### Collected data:
---+---
/-- R81: the version of the shadow bank. -/
def H.LTX_SHADOW_VER : Field := fld (shape0 0x16001008) 0 8 .ro

/-- R36: an exchange is scheduled. -/
def H.LTX_SWAP_DUE : Field := fld (shape0 0x16001010) 0 1 .ro

/-- R36: the multiframe at whose frame 0 the banks exchange. -/
def H.LTX_SWAP_MF : Field := fld (shape0 0x16001018) 0 24 .ro

/-- R42: the active pre-emphasis bank. -/
def H.LTX_PEQ_ACTIVE : Field := fldT (shape2 0x16001020 4 0x3C 15 0x4) 0 12 .ro 0 [0, 0, 0, 0, 0, 0, 0, 1024]

/-- R43: the active pre-distortion bank. -/
def H.LTX_PD_ACTIVE : Field := fldT (shape2 0x16001110 4 0x104 65 0x4) 0 11 .ro 0 [1536, 1552, 1568, 1584, 1600, 1616, 1632, 1648, 1664, 1680, 1696, 1712, 1728, 1744, 1760, 1776, 1792, 1808, 1824, 1840, 1856, 1872, 1888, 1904, 1920, 1936, 1952, 1968, 1984, 2000, 2016, 2032, 0, 16, 32, 48, 64, 80, 96, 112, 128, 144, 160, 176, 192, 208, 224, 240, 256, 272, 288, 304, 320, 336, 352, 368, 384, 400, 416, 432, 448, 464, 480, 496, 512]

/-- R40: the dispersion of the present pre-compensation response. -/
def H.LTX_D_NOW : Field := fld (shape0 0x16001520) 0 22 .ro

/-- R40: the dispersion the running cross-fade moves to. -/
def H.LTX_D_FADE : Field := fld (shape0 0x16001528) 0 22 .ro

/-- R40: a GO is held until the present fade ends. -/
def H.LTX_GO_HELD : Field := fld (shape0 0x16001530) 0 1 .ro

/-- R41: the skew lane d has reached. -/
def H.LTX_SKEW_NOW : Field := fld (shape1 0x16001538 4 0x4) 0 12 .ro

/-- R38: the frequency offset in effect. -/
def H.LTX_OFS_NOW : Field := fld (shape0 0x16001548) 0 16 .ro

/-- R38: an accepted frequency offset waits for its block boundary. -/
def H.LTX_OFS_PENDING : Field := fld (shape0 0x16001550) 0 1 .ro

/-- R45: the DACs carry the signal; 0 while they put out the mid-scale code. -/
def H.LTX_OUTPUT : Field := fld (shape0 0x16001558) 0 1 .ro

/-- R69: the active receive bank. -/
def H.LRX_ACTIVE : Field := fld (shape1 0x17000000 512 0x4) 0 32 .ro

/-- R69: the shadow receive bank. -/
def H.LRX_SHADOW : Field := fld (shape1 0x17000800 512 0x4) 0 32 .ro

/-- R81: the version of the active receive bank. -/
def H.LRX_ACT_VER : Field := fld (shape0 0x17001000) 0 8 .ro

/-- R81: the version of the shadow receive bank. -/
def H.LRX_SHADOW_VER : Field := fld (shape0 0x17001008) 0 8 .ro

/-- R69: an exchange is scheduled. -/
def H.LRX_SWAP_DUE : Field := fld (shape0 0x17001010) 0 1 .ro

/-- R69: the multiframe at whose frame 0 the banks exchange. -/
def H.LRX_SWAP_MF : Field := fld (shape0 0x17001018) 0 24 .ro

/-- R53: the dispersion of the present response. -/
def H.LRX_D_NOW : Field := fld (shape0 0x17001020) 0 22 .ro

/-- R53: the dispersion the running fade moves to. -/
def H.LRX_D_FADE : Field := fld (shape0 0x17001028) 0 22 .ro

/-- R63: the serial offset commanded and not yet complete, signed MHz. -/
def H.LRX_LOFB_OFFLOAD : Field := fld (shape0 0x17001038) 0 13 .ro

/-- R63: offloading has stopped until the host writes LOFB_EN again. -/
def H.LRX_LOFB_STOPPED : Field := fld (shape0 0x17001040) 0 1 .ro

/-- R61: the LLRs stay invalid until carrier phase is re-acquired. -/
def H.LRX_LLR_HOLD : Field := fld (shape0 0x17001048) 0 1 .ro

/-- R66: subcarrier k has been in LOCK since the window began. -/
def H.LRX_WIN_LOCK : Field := fldR (shape1 0x17001050 512 0x1) 0 1 .ro 1

/-- R57: the equaliser taps of subcarrier k, as one abstract value; 0 is the initial taps. -/
def H.LRX_TAPS : Field := fld (shape1 0x17001250 512 0x8) 0 64 .ro

/-- R59: the tap store, each set as one abstract value; 0 is the initial taps. -/
def H.LRX_TAP_SET : Field := fld (shape1 0x17002250 2048 0x8) 0 64 .ro

/-- R59: the pair a set belongs to, as 1 + 512 × leaf + subcarrier; 0 is a free set. -/
def H.LRX_SET_OWNER : Field := fld (shape1 0x17006250 2048 0x4) 0 20 .ro

/-- R59: the leaf whose slot runs on SLOT subcarrier k; 512 between slots. -/
def H.LRX_SLOT_LEAF : Field := fldR (shape1 0x17008250 512 0x4) 0 10 .ro 512

/-- R40: the dispersion a held GO was written with. -/
def H.LTX_D_HELD : Field := fld (shape0 0x16001560) 0 22 .ro

/-- R53: the dispersion a held GO was written with. -/
def H.LRX_D_HELD : Field := fld (shape0 0x17008A50) 0 22 .ro

/-- R53: the dispersion an armed fade was written with. -/
def H.LRX_D_ARMED : Field := fld (shape0 0x17008A58) 0 22 .ro

/-- R59, R65: the lock state of a stored tap set. -/
def H.LRX_SET_LOCK : Field := fld (shape1 0x17008A60 2048 0x1) 0 2 .ro

/-- R62: the fine-tune output before rounding, signed, in 100 kHz / 2^15. -/
def H.LRX_FINE : Field := fld (shape0 0x17009260) 0 40 .ro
---+---
### Problem requirements:
I'd like an exact copy of the lines above, from the very first one through the line that contains "fade ends. -/", with nothing else added.

### Answer section:
/-- R81: the version of the shadow bank. -/
def H.LTX_SHADOW_VER : Field := fld (shape0 0x16001008) 0 8 .ro

/-- R36: an exchange is scheduled. -/
def H.LTX_SWAP_DUE : Field := fld (shape0 0x16001010) 0 1 .ro

/-- R36: the multiframe at whose frame 0 the banks exchange. -/
def H.LTX_SWAP_MF : Field := fld (shape0 0x16001018) 0 24 .ro

/-- R42: the active pre-emphasis bank. -/
def H.LTX_PEQ_ACTIVE : Field := fldT (shape2 0x16001020 4 0x3C 15 0x4) 0 12 .ro 0 [0, 0, 0, 0, 0, 0, 0, 1024]

/-- R43: the active pre-distortion bank. -/
def H.LTX_PD_ACTIVE : Field := fldT (shape2 0x16001110 4 0x104 65 0x4) 0 11 .ro 0 [1536, 1552, 1568, 1584, 1600, 1616, 1632, 1648, 1664, 1680, 1696, 1712, 1728, 1744, 1760, 1776, 1792, 1808, 1824, 1840, 1856, 1872, 1888, 1904, 1920, 1936, 1952, 1968, 1984, 2000, 2016, 2032, 0, 16, 32, 48, 64, 80, 96, 112, 128, 144, 160, 176, 192, 208, 224, 240, 256, 272, 288, 304, 320, 336, 352, 368, 384, 400, 416, 432, 448, 464, 480, 496, 512]

/-- R40: the dispersion of the present pre-compensation response. -/
def H.LTX_D_NOW : Field := fld (shape0 0x16001520) 0 22 .ro

/-- R40: the dispersion the running cross-fade moves to. -/
def H.LTX_D_FADE : Field := fld (shape0 0x16001528) 0 22 .ro

/-- R40: a GO is held until the present fade ends. -/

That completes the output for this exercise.